* Data
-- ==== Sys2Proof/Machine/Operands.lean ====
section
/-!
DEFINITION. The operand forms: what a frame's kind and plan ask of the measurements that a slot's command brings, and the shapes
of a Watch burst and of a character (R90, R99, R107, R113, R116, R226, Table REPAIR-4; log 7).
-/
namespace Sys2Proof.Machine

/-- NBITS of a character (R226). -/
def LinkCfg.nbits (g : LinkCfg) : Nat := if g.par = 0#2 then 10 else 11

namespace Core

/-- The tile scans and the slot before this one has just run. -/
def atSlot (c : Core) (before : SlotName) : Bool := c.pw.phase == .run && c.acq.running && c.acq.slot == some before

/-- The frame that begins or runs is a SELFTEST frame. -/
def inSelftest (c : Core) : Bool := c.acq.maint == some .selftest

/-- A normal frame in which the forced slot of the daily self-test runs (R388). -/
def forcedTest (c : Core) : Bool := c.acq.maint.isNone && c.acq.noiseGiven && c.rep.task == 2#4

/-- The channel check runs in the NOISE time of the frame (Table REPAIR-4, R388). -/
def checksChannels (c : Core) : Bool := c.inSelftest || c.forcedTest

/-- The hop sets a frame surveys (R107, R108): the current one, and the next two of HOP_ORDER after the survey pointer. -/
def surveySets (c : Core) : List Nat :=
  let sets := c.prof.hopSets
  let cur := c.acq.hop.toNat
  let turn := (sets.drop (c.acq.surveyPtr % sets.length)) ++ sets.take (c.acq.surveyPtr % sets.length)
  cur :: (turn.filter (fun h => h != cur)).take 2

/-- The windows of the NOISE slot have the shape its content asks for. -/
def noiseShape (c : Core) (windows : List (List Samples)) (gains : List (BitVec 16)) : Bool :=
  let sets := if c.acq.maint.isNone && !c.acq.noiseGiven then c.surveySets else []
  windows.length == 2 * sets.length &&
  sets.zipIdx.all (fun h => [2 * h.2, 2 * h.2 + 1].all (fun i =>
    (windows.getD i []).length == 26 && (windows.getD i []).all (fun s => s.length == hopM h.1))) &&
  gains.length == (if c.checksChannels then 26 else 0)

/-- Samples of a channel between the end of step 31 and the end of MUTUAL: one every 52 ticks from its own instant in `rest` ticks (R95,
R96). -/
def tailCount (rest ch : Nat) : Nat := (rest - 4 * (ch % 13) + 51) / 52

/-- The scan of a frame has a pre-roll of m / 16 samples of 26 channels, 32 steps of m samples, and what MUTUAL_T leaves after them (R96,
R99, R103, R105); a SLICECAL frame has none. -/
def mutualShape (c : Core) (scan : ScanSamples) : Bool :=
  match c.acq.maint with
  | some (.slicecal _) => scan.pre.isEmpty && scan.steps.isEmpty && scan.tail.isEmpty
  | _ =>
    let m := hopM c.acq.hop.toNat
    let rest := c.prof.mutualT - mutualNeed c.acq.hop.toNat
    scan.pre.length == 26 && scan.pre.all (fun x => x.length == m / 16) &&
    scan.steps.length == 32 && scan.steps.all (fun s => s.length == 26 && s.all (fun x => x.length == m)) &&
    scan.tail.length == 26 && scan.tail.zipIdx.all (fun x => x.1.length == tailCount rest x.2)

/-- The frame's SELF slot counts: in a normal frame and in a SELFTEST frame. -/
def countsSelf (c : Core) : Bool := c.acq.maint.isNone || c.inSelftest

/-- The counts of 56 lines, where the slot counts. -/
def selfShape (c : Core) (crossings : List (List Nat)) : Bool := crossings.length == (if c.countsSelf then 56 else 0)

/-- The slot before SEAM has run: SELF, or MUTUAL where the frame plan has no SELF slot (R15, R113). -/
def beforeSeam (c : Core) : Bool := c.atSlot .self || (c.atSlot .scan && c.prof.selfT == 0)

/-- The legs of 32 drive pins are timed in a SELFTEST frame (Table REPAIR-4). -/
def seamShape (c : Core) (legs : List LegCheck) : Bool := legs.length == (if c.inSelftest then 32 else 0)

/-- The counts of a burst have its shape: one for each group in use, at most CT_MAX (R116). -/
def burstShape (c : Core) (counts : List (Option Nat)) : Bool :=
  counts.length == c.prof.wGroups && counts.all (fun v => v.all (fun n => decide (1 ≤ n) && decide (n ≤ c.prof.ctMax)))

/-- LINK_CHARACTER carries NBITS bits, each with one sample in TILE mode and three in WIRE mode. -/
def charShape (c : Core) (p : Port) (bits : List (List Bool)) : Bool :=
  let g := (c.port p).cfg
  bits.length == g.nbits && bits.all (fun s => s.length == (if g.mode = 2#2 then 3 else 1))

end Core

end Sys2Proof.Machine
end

* Activity
From the line holding "def selfShape (c" to the last line of the records, quote each line exactly and add nothing.

* Exercise result
def selfShape (c : Core) (crossings : List (List Nat)) : Bool := crossings.length == (if c.countsSelf then 56 else 0)

/-- The slot before SEAM has run: SELF, or MUTUAL where the frame plan has no SELF slot (R15, R113). -/
def beforeSeam (c : Core) : Bool := c.atSlot .self || (c.atSlot .scan && c.prof.selfT == 0)

/-- The legs of 32 drive pins are timed in a SELFTEST frame (Table REPAIR-4). -/
def seamShape (c : Core) (legs : List LegCheck) : Bool := legs.length == (if c.inSelftest then 32 else 0)

/-- The counts of a burst have its shape: one for each group in use, at most CT_MAX (R116). -/
def burstShape (c : Core) (counts : List (Option Nat)) : Bool :=
  counts.length == c.prof.wGroups && counts.all (fun v => v.all (fun n => decide (1 ≤ n) && decide (n ≤ c.prof.ctMax)))

/-- LINK_CHARACTER carries NBITS bits, each with one sample in TILE mode and three in WIRE mode. -/
def charShape (c : Core) (p : Port) (bits : List (List Bool)) : Bool :=
  let g := (c.port p).cfg
  bits.length == g.nbits && bits.all (fun s => s.length == (if g.mode = 2#2 then 3 else 1))

end Core

end Sys2Proof.Machine
end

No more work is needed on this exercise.